-- ==== Sys2Proof/Laws/Ops.lean ====
section
/-! SUPPORT. What each shared operation does, said once: address normalisation, OAM bytes, how an operation ends, the bus
reads, OAM DMA. -/

namespace Sys2Proof.Machine

/-! ### Address normalisation -/

theorem toNat_addrMap (a : Addr) : (addrMap a).toNat =
    if a.toNat < 0x2000 then a.toNat % 0x800
    else if a.toNat < 0x4000 then 0x2000 + a.toNat % 0x2000 % 8 else a.toNat := by
  have := a.isLt
  unfold addrMap
  split
  · rw [BitVec.toNat_ofNat]; omega
  · split
    · rw [BitVec.toNat_ofNat]; omega
    · rfl

theorem addrMap_of_ramLow {a : Addr} (h : a.toNat < 0x2000) : (addrMap a).toNat = a.toNat % 0x800 := by
  rw [toNat_addrMap, if_pos h]

theorem addrMap_of_slot {k : Nat} {a : Addr} (h : inSlot k a = true) : addrMap a = BitVec.ofNat 16 (0x2000 + k) := by
  simp only [inSlot, Bool.and_eq_true, decide_eq_true_eq] at h
  apply BitVec.eq_of_toNat_eq
  rw [toNat_addrMap, BitVec.toNat_ofNat, if_neg (by omega), if_pos (by omega)]
  omega

theorem addrMap_of_high {a : Addr} (h : 0x4000 ≤ a.toNat) : addrMap a = a := by
  unfold addrMap
  rw [if_neg (by omega), if_neg (by omega)]

/-- The mapped addresses, by the rows of the operation table. -/
theorem mapped_cases (a : Addr) :
    mapped a < 0x800 ∨
    (mapped a = 0x2000 ∨ mapped a = 0x2001 ∨ mapped a = 0x2002 ∨ mapped a = 0x2003 ∨
      mapped a = 0x2004 ∨ mapped a = 0x2005 ∨ mapped a = 0x2006 ∨ mapped a = 0x2007) ∨
    (0x4000 ≤ mapped a ∧ mapped a ≤ 0x400F) ∨ (0x4010 ≤ mapped a ∧ mapped a ≤ 0x4013) ∨
    mapped a = 0x4014 ∨ mapped a = 0x4015 ∨ mapped a = 0x4016 ∨ mapped a = 0x4017 ∨ 0x4018 ≤ mapped a := by
  simp only [mapped, toNat_addrMap]
  split_ifs <;> omega

/-- The read dispatch over the mapped address as a number. -/
theorem busRead_mapped (a : Addr) (s : State) : busRead a s =
    if mapped a < 0x2000 then ramRead a s
    else if mapped a = 0x2002 then statusRead s
    else if mapped a = 0x2007 then vramDataRead s
    else if mapped a < 0x4014 then unimplementedRead a s
    else if mapped a = 0x4014 then dmaPortRead s
    else if mapped a = 0x4015 then unimplementedRead a s
    else if mapped a = 0x4016 then pollRead 0 s
    else if mapped a = 0x4017 then pollRead 1 s
    else ramRead a s := by
  unfold busRead
  simp only [BitVec.lt_def, ← BitVec.toNat_inj, mapped]
  rfl

/-- The write dispatch over the mapped address as a number. -/
theorem busWrite_mapped (a : Addr) (v : Byte) (s : State) : busWrite a v s =
    if mapped a < 0x2000 then ramWrite a v s
    else if mapped a = 0x2000 then s.setControl v
    else if mapped a = 0x2001 then s.setMask v
    else if mapped a = 0x2002 then unimplementedWrite a s
    else if mapped a = 0x2003 then s.setOamAddr v
    else if mapped a = 0x2004 then oamDataWrite v s
    else if mapped a = 0x2005 then unimplementedWrite a s
    else if mapped a = 0x2006 then vramAddrWrite v s
    else if mapped a = 0x2007 then vramDataWrite v s
    else if mapped a < 0x4014 then unimplementedWrite a s
    else if mapped a = 0x4014 then oamDma v s
    else if mapped a = 0x4015 then unimplementedWrite a s
    else if mapped a = 0x4016 then strobeWrite v s
    else if mapped a = 0x4017 then unimplementedWrite a s
    else ramWrite a v s := by
  unfold busWrite
  simp only [BitVec.lt_def, ← BitVec.toNat_inj, mapped]
  rfl

/-! ### The latch of `vramAddr` and the controller's bits -/

/-- While the latch is false a write sets the high byte. -/
theorem latchVramAddr_high (v : Addr) (d : Byte) : latchVramAddr false v d = d ++ v.extractLsb' 0 8 := by
  unfold latchVramAddr
  rw [if_neg (by decide)]
  apply BitVec.eq_of_getLsbD_eq
  intro i hi
  have h : (255#16).getLsbD i = decide (i < 8) := by interval_cases i <;> decide
  rw [BitVec.getLsbD_append]
  by_cases h8 : i < 8
  · simp [h8, h]
  · simp [h8, h, hi, -BitVec.getLsbD_eq_getElem]
    omega

/-- While it is true a write sets the low byte. -/
theorem latchVramAddr_low (v : Addr) (d : Byte) : latchVramAddr true v d = v.extractLsb' 8 8 ++ d := by
  unfold latchVramAddr
  rw [if_pos rfl]
  apply BitVec.eq_of_getLsbD_eq
  intro i hi
  have h : (65280#16).getLsbD i = decide (8 ≤ i) := by interval_cases i <;> decide
  rw [BitVec.getLsbD_append]
  by_cases h8 : i < 8
  · simp [h8, h, hi, -BitVec.getLsbD_eq_getElem]
  · have := Nat.not_lt.mp h8
    simp [h8, h, hi, -BitVec.getLsbD_eq_getElem, this, (by omega : i - 8 < 8)]

theorem strobeLatch_eq (v : Byte) : strobeLatch v = v.getLsbD 0 := by revert v; decide +kernel

/-- Under a one-hot mask a poll returns the button bit the mask stands on. -/
theorem pollByte_pollBit_twoPow (b : Byte) (k : Fin 8) :
    pollByte (pollBit b (BitVec.twoPow 8 k.val)) = if b.getLsbD k.val then 0x01 else 0x00 := by
  revert b k; decide +kernel

/-- A poll while strobed. -/
theorem pollRead_strobed (p : Port) (s : State) (h : s.controllerLatch = true) :
    pollRead p s = (if s.params.strobeReset = .onStrobedPoll then s.setCurrentBit p 0 else s, 0) := by
  unfold pollRead poll
  rw [if_pos h]
  rfl

/-- A poll while shifting. -/
theorem pollRead_shifting (p : Port) (s : State) (h : s.controllerLatch = false) :
    pollRead p s = (s.setCurrentBit p (reinitMask s.currentBit[p] >>> 1),
      pollByte (pollBit s.buttons[p] (reinitMask s.currentBit[p]))) := by
  unfold pollRead poll
  rw [if_neg (by simp [h])]
  rfl

theorem exec_joyRead (p : Port) (s : State) : exec (joyRead p) s = answer (pollRead p s) := by fin_cases p <;> rfl

theorem reinitMask_shift_legal (m : Byte) (h : maskLegal m = true) : maskLegal (reinitMask m >>> 1) = true := by
  revert m; decide +kernel

/-! ### OAM -/

theorem State.oamByte_of_lt (s : State) {i : Nat} (h : i < 256) : s.oamByte i = s.oam[i] := by
  simp [State.oamByte, h]

/-- Everything a write of an OAM byte does to OAM. -/
theorem State.writeOamByte_oamByte (s : State) (i : Nat) (v : Byte) (j : Nat) (hi : i < 256) :
    (s.writeOamByte i v).oamByte j = if j = i then v else s.oamByte j := by
  unfold State.writeOamByte State.oamByte
  rw [dif_pos hi]
  by_cases hj : j < 256
  · rw [dif_pos hj, dif_pos hj]
    simp only [State.setOam_oam, Vector.getElem_set]
    by_cases h : i = j
    · simp [h]
    · simp [h, Ne.symm h]
  · rw [dif_neg hj, dif_neg hj, if_neg (by omega)]

theorem State.writeOamByte_eq (s : State) {i : Nat} (v : Byte) (h : i < 256) :
    s.writeOamByte i v = s.setOam (s.oam.set i v h) := dif_pos h

/-- And to the rest of the state: nothing. -/
theorem State.writeOamByte_rest (s : State) (i : Nat) (v : Byte) (o : Vector Byte 256) :
    (s.writeOamByte i v).setOam o = s.setOam o := by
  unfold State.writeOamByte
  split <;> rfl

/-- OAM vectors that agree byte by byte are equal. -/
theorem State.oam_ext {s t : State} (h : ∀ i, i < 256 → s.oamByte i = t.oamByte i) : s.oam = t.oam := by
  ext1 i hi
  rw [← State.oamByte_of_lt s hi, ← State.oamByte_of_lt t hi, h i hi]

/-! ### How an operation ends -/

theorem answer_eq (r : State × Byte) : answer r = .next (r.1.setResult (some r.2)) := rfl

theorem complete_eq (s : State) : complete s = .next (s.setResult none) := rfl

/-! ### The mark of R61 -/

theorem vramIndex_none {mode : VramIndexing} {v : Addr} (h : vramIndex mode v = none) :
    mode = .fault ∧ 0x4000 ≤ v.toNat := by
  unfold vramIndex at h
  cases mode
  · cases h
  · simp only at h
    split at h
    · cases h
    · exact ⟨rfl, by omega⟩

theorem vramIndex_some {mode : VramIndexing} {v : Addr} (h : mode = .mod16K ∨ v.toNat < 0x4000) :
    vramIndex mode v = some (v.toNat % 0x4000) := by
  unfold vramIndex
  cases mode
  · rfl
  · have hv : v.toNat < 0x4000 := by simpa using h
    simp only [if_pos hv, Nat.mod_eq_of_lt hv]

theorem vramIndex_lt {mode : VramIndexing} {v : Addr} {k : Nat} (h : vramIndex mode v = some k) : k < 0x4000 := by
  unfold vramIndex at h
  cases mode
  · cases h; exact Nat.mod_lt _ (by decide)
  · simp only at h
    split at h
    · cases h; assumption
    · cases h

/-! ### What a bus read can do -/

/-- The effects a bus read can have: none, a diagnostic, a free value, the mark of R61 with a free value, or a new shift
mask of one port. -/
inductive ReadEffect (s : State) : State → Prop
  | none : ReadEffect s s
  | diag (a : Addr) : ReadEffect s (s.addDiag .read a)
  | draw : ReadEffect s (s.advanceDraws 1)
  | fault : s.params.vramIndex = .fault → 0x4000 ≤ s.vramAddr.toNat → ReadEffect s (s.markFaulted.advanceDraws 1)
  | poll (p : Port) (m : Byte) :
      (m = 0 ∨ m = reinitMask s.currentBit[p] >>> 1) → ReadEffect s (s.setCurrentBit p m)

theorem unimplementedRead_effect (a : Addr) (s : State) : ReadEffect s (unimplementedRead a s).1 := .diag _

theorem ramRead_effect (a : Addr) (s : State) : ReadEffect s (ramRead a s).1 := .none

theorem statusRead_effect (s : State) : ReadEffect s (statusRead s).1 := by
  unfold statusRead
  split
  · exact .none
  · exact .draw

theorem vramDataRead_effect (s : State) : ReadEffect s (vramDataRead s).1 := by
  unfold vramDataRead
  split
  · exact .none
  · rename_i h
    exact .fault (vramIndex_none h).1 (vramIndex_none h).2

theorem dmaPortRead_effect (s : State) : ReadEffect s (dmaPortRead s).1 := by
  unfold dmaPortRead
  split
  · exact .diag _
  · exact .none

theorem pollRead_effect (p : Port) (s : State) : ReadEffect s (pollRead p s).1 := by
  unfold pollRead poll pollStrobed pollShifting
  split
  · dsimp only
    split
    · exact .poll p 0 (.inl rfl)
    · exact .none
  · exact .poll p _ (.inr rfl)

/-- Every bus read has one of the effects. -/
theorem busRead_effect (a : Addr) (s : State) : ReadEffect s (busRead a s).1 := by
  unfold busRead
  split
  · exact ramRead_effect _ _
  split
  · exact statusRead_effect _
  split
  · exact vramDataRead_effect _
  split
  · exact unimplementedRead_effect _ _
  split
  · exact dmaPortRead_effect _
  split
  · exact unimplementedRead_effect _ _
  split
  · exact pollRead_effect _ _
  split
  · exact pollRead_effect _ _
  · exact ramRead_effect _ _

/-- What stays of a state when bus reads run: all but the diagnostics, which grow, the count of free values, the mark of
R61 and the shift masks. -/
structure KeptByReads (s t : State) : Prop where
  params : t.params = s.params
  cpuMem0 : t.cpuMem0 = s.cpuMem0
  vram0 : t.vram0 = s.vram0
  cpuMem : t.cpuMem = s.cpuMem
  vram : t.vram = s.vram
  oam : t.oam = s.oam
  control : t.control = s.control
  mask : t.mask = s.mask
  status : t.status = s.status
  oamAddr : t.oamAddr = s.oamAddr
  vramAddr : t.vramAddr = s.vramAddr
  writeLatch : t.writeLatch = s.writeLatch
  scrollX : t.scrollX = s.scrollX
  scrollY : t.scrollY = s.scrollY
  buttons : t.buttons = s.buttons
  masks : (∀ p : Port, maskLegal s.currentBit[p] = true) → ∀ p : Port, maskLegal t.currentBit[p] = true
  controllerLatch : t.controllerLatch = s.controllerLatch
  composite : t.composite = s.composite
  frame : t.frame = s.frame
  diag : s.diag <+: t.diag
  refused : t.refused = s.refused
  faulted : t.faulted = s.faulted ∨ (t.faulted = true ∧ s.params.vramIndex = .fault ∧ 0x4000 ≤ s.vramAddr.toNat)
  result : t.result = s.result
  pending : t.pending = s.pending

theorem KeptByReads.refl (s : State) : KeptByReads s s := by
  constructor <;> first | rfl | exact id | exact List.prefix_rfl | exact .inl rfl

theorem KeptByReads.trans {s t u : State} (h : KeptByReads s t) (g : KeptByReads t u) : KeptByReads s u := by
  constructor
  case masks => exact fun hs => g.masks (h.masks hs)
  case diag => exact h.diag.trans g.diag
  case faulted =>
    rcases g.faulted with hg | hg
    · rw [hg]; exact h.faulted
    · rw [h.params, h.vramAddr] at hg; exact .inr hg
  all_goals simp only [g.params, g.cpuMem0, g.vram0, g.cpuMem, g.vram, g.oam, g.control, g.mask, g.status, g.oamAddr,
    g.vramAddr, g.writeLatch, g.scrollX, g.scrollY, g.buttons, g.controllerLatch, g.composite, g.frame, g.refused,
    g.result, g.pending, h.params, h.cpuMem0, h.vram0, h.cpuMem, h.vram, h.oam, h.control, h.mask, h.status, h.oamAddr,
    h.vramAddr, h.writeLatch, h.scrollX, h.scrollY, h.buttons, h.controllerLatch, h.composite, h.frame, h.refused,
    h.result, h.pending]

/-- A new legal mask of one port keeps all masks legal. -/
theorem State.setCurrentBit_legal {s : State} {p : Port} {m : Byte} (hm : maskLegal m = true)
    (h : ∀ q : Port, maskLegal s.currentBit[q] = true) (q : Port) : maskLegal (s.setCurrentBit p m).currentBit[q] = true := by
  simp only [State.setCurrentBit_currentBit, Fin.getElem_fin, Vector.getElem_set]
  split
  · exact hm
  · exact h q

# BRIEF
Above are the entries; copy out every line among them that contains the word "maskLegal".

# FINISHED EXERCISE
theorem reinitMask_shift_legal (m : Byte) (h : maskLegal m = true) : maskLegal (reinitMask m >>> 1) = true := by
  masks : (∀ p : Port, maskLegal s.currentBit[p] = true) → ∀ p : Port, maskLegal t.currentBit[p] = true
theorem State.setCurrentBit_legal {s : State} {p : Port} {m : Byte} (hm : maskLegal m = true)
    (h : ∀ q : Port, maskLegal s.currentBit[q] = true) (q : Port) : maskLegal (s.setCurrentBit p m).currentBit[q] = true := by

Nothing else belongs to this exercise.